In the default case, the DBA doesn't have to do any at all. The product
is distributed with canned "catch all" configuration files that does
exactly what FB1.5 does. If the system manager is happy with this, he
can leave well enough alone. If he wants to change the policy for all
databases, he has a single point of control. If he, or users or
departmental managers, want finer control, they can play with the
files. The object name wildcarding give him (or them) loose or fine
control. They can, for example, establish policy for all databases
falling within a given directory tree. What they do with it depends on
their requirements.

>Isn't it more appropriate to think of the user and encryption security
>settings as something which is stored within the database (in the header
>page, so that the settings are "hard-wired" for the database?
>
>
Why would you want to hardware a single implementation?
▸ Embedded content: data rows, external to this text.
/-! ### Decoding: words written out from the opcode maps (R76, R79) -/

/-- W1. -/
theorem test_decode_clkLo : decodesTo Params.default (.event 0b00) (.clkLo 0) = true := by decide
/-- W2, with time 1 in bits 2 and up. -/
theorem test_decode_clkHi : decodesTo Params.default (.event 0b110) (.clkHi 1) = true := by decide
/-- W5. -/
theorem test_decode_datLo : decodesTo Params.default (.event 0x191) (.datLo 100) = true := by decide
/-- W6. -/
theorem test_decode_datHi : decodesTo Params.default (.event 0x2AF) (.datHi 171) = true := by decide
/-- Q1. -/
theorem test_decode_qLatest : decodesTo Params.default (.query 0b00) .qLatest = true := by decide
/-- Q2. -/
theorem test_decode_qSecondLatest :
    decodesTo Params.default (.query 0b01) .qSecondLatest = true := by decide
/-- Q4. -/
theorem test_decode_qFind : decodesTo Params.default (.query 0b110) (.qFind 1) = true := by decide
/-- Q5. -/
theorem test_decode_op_reserved :
    decodeRefuses Params.default (.query 0b111) .reservedQuery = true := by decide
/-- Q6. -/
theorem test_decode_index_reserved :
    decodeRefuses Params.default (.query 0b101) .reservedQuery = true := by decide
/-- A number above the event words of the parameters is no word of the port. -/
theorem test_decode_too_wide :
    decodeRefuses narrow (.event 1024) .notAPortWord = true := by decide
/-- A table word is read on the event port and runs at the next step after reset. -/
theorem test_table_word : decodeTableWord 8 0b01 = some (.datLo 0) := by decide
theorem test_table_word_runs :
    nextHas (step (State.reset.withFetchWord 8 0b01))
      (fun s => decide (s.dat = .low ∧ s.par = some Parcel.empty ∧ s.pending = [])) = true := by decide

/-! ### Instructions -/

/-- N3. -/
theorem test_clkLo_fall :
    nextHas (exec (.clkLo 0) (bus .high .high (txnOf [] Parcel.empty) 5 3))
      (fun s => decide (s = bus .low .high (txnOf [] Parcel.empty) 5 3)) = true := by decide
/-- N4. -/
theorem test_clkLo_redundant :
    nextHas (exec (.clkLo 0) (bus .low .high (txnOf [] Parcel.empty) 5 3))
      (fun s => decide (s = bus .low .high (txnOf [] Parcel.empty) 5 3)) = true := by decide
/-- B2. -/
theorem test_clkHi_address :
    nextHas (exec (.clkHi 0) (bus .low .low (txnOf [] Parcel.empty) 0x24 6))
      (fun s => decide (s = bus .high .low (txnOf [] (parcelA 0x48)) 0 7)) = true := by decide
/-- B8. -/
theorem test_clkHi_second_byte :
    nextHas (exec (.clkHi 0) (bus .low .high (txnOf [] (parcelW 0x48 [0xFF])) 0x2A 25))
      (fun s => decide (s = bus .high .high (txnOf [] (parcelW 0x48 [0xFF, 0x55])) 0 26)) = true := by
  decide
/-- S-3: START in the middle of an address. -/
theorem test_datLo_repeated_start :
    nextHas (exec (.datLo 0) (bus .high .high (txnOf [] Parcel.empty) 5 4))
      (fun s => decide (s = bus .high .low (txnOf [Parcel.empty] Parcel.empty) 0 0)) = true := by decide
/-- S-8. -/
theorem test_datLo_parcels_full :
    faultsWith (exec (.datLo 0) { bus .high .high (txnOf [parcelW 0x48 [0x01]] Parcel.empty) 0 0 with
      params := { Params.default with maxParcels := some 1 } }) (.capacityExceeded .parcels) = true := by
  decide
/-- T7: a time before the epoch wraps with a finite `TS_W`; T4: the accumulator and the count are left. -/
theorem test_datHi_wrapped_stamp :
    nextHas (exec (.datHi 4) { bus .high .low (txnOf [] (parcelW 0x3C [0xFF])) 2 20 with
        epoch := 250, params := narrow })
      (fun s => decide (s.hist = [{ timestamp := 10, parcels := [parcelW 0x3C [0xFF]] }] ∧
        s.acc = 2 ∧ s.n = 20 ∧ s.txn = none ∧ s.dat = .high ∧ s.outputs.length = 1)) = true := by decide
/-- T9. -/
theorem test_datHi_evicts_oldest :
    nextHas (exec (.datHi 3) { bus .high .low (txnOf [] (parcelW 0x50 [])) 0 10 with
        hist := [packetA, packetB]
        params := { Params.default with histCap := some 2, histOverflow := .evictOldest } })
      (fun s => decide (s.hist = [packetB, packetC] ∧ s.outputs = [{ packet := packetC }])) = true := by
  decide
/-- H1. -/
theorem test_qLatest_empty :
    nextHas (exec .qLatest (withHistory []))
      (fun s => decide (s.results = [{ status := .emptyHistory, packet := none }])) = true := by decide
/-- H7. -/
theorem test_qLatest_newest :
    nextHas (exec .qLatest (withHistory [packetA, packetB, packetC]))
      (fun s => decide (s.results = [{ status := .found, packet := some packetC }])) = true := by decide
/-- H5. -/
theorem test_qSecondLatest_short :
    nextHas (exec .qSecondLatest (withHistory [packetA]))
      (fun s => decide (s.results = [{ status := .insufficientHistory, packet := none }])) = true := by
  decide
/-- H8. -/
theorem test_qSecondLatest_found :
    nextHas (exec .qSecondLatest (withHistory [packetA, packetB, packetC]))
      (fun s => decide (s.results = [{ status := .found, packet := some packetB }])) = true := by decide
/-- H9: two match, the newest wins. -/
theorem test_qFind_newest_wins :
    nextHas (exec (.qFind 0) (withHistory [packetA, packetB, packetC]))
      (fun s => decide (s.results = [{ status := .found, packet := some packetC }])) = true := by decide
/-- H11. -/
theorem test_qFind_none :
    nextHas (exec (.qFind 3) (withHistory [packetA, packetB, packetC]))
      (fun s => decide (s.results = [{ status := .notFound, packet := none }])) = true := by decide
Hasn't history
demonstrated that the one-size-fits-all only works for things made out
of Spandex?

Besides, how an encrypted database read itelf to find its decryption
data? Answer: it can't. Storing the database encryption key, itself
encrypted, as a attribute for the security provider object definition
works. Storing the encryption key on an encrypted header page doesn't
quite work.

>The question of the SSL or client/server transport security would be a
>setting of the server, why would it vary by database? I can't think of
>any network admin allowing for mixed communication modes over a network
>interface.
>
>
>
Come, Sean. Surely you will concede that the security requirements for
credit card validation are different from managing the office football
pool. Credit card stuff is just money; we're talking football here.